Content starts

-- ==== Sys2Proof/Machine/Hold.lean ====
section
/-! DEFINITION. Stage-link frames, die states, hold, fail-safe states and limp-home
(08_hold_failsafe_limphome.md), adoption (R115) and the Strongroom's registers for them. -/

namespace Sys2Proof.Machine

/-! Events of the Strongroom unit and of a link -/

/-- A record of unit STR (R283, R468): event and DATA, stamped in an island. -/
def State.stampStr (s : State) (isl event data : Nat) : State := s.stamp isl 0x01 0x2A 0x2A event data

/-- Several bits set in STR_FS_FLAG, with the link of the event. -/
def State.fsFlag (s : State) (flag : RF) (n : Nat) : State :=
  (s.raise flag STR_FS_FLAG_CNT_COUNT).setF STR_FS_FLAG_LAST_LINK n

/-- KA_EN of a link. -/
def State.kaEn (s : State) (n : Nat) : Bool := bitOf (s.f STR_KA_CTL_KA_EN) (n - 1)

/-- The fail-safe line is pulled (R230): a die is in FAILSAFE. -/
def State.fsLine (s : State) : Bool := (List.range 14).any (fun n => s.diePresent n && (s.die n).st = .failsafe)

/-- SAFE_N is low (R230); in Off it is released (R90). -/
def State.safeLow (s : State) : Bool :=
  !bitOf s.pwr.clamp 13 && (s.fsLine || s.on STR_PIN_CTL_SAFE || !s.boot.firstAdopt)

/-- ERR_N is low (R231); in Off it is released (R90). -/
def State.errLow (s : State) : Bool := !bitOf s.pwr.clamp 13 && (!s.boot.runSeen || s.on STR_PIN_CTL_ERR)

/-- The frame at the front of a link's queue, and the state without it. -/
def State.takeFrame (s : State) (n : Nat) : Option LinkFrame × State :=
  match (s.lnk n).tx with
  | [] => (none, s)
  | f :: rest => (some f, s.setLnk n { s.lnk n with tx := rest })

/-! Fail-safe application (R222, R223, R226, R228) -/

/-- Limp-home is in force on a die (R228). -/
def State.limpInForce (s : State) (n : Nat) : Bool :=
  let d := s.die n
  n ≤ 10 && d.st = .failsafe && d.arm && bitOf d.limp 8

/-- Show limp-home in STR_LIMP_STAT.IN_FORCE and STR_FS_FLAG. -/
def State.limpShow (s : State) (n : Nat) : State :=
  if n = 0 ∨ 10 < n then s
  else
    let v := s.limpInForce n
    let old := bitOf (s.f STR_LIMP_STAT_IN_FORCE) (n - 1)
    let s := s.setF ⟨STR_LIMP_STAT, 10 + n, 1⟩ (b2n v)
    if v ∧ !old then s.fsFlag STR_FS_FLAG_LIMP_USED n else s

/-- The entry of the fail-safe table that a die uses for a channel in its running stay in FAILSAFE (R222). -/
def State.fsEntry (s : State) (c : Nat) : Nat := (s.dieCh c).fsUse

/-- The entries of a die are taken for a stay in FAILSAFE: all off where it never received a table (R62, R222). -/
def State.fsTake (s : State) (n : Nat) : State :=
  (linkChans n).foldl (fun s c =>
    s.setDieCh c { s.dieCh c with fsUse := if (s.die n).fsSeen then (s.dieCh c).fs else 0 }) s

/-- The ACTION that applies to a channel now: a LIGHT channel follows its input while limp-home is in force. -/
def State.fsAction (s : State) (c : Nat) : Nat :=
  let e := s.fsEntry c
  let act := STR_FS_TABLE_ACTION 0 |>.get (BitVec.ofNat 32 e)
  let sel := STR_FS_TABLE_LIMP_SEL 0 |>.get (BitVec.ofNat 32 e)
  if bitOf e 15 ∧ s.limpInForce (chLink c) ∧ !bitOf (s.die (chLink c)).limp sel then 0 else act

Content ends

[Exercise]: Out of the data above, set down the lines from the one with "(s.raise flag STR_FS_FLAG_CNT_COUNT).setF" to the one with "in FAILSAFE. -/", both included, exactly as written and with no additions.

[Written reply]:
  (s.raise flag STR_FS_FLAG_CNT_COUNT).setF STR_FS_FLAG_LAST_LINK n

/-- KA_EN of a link. -/
def State.kaEn (s : State) (n : Nat) : Bool := bitOf (s.f STR_KA_CTL_KA_EN) (n - 1)

/-- The fail-safe line is pulled (R230): a die is in FAILSAFE. -/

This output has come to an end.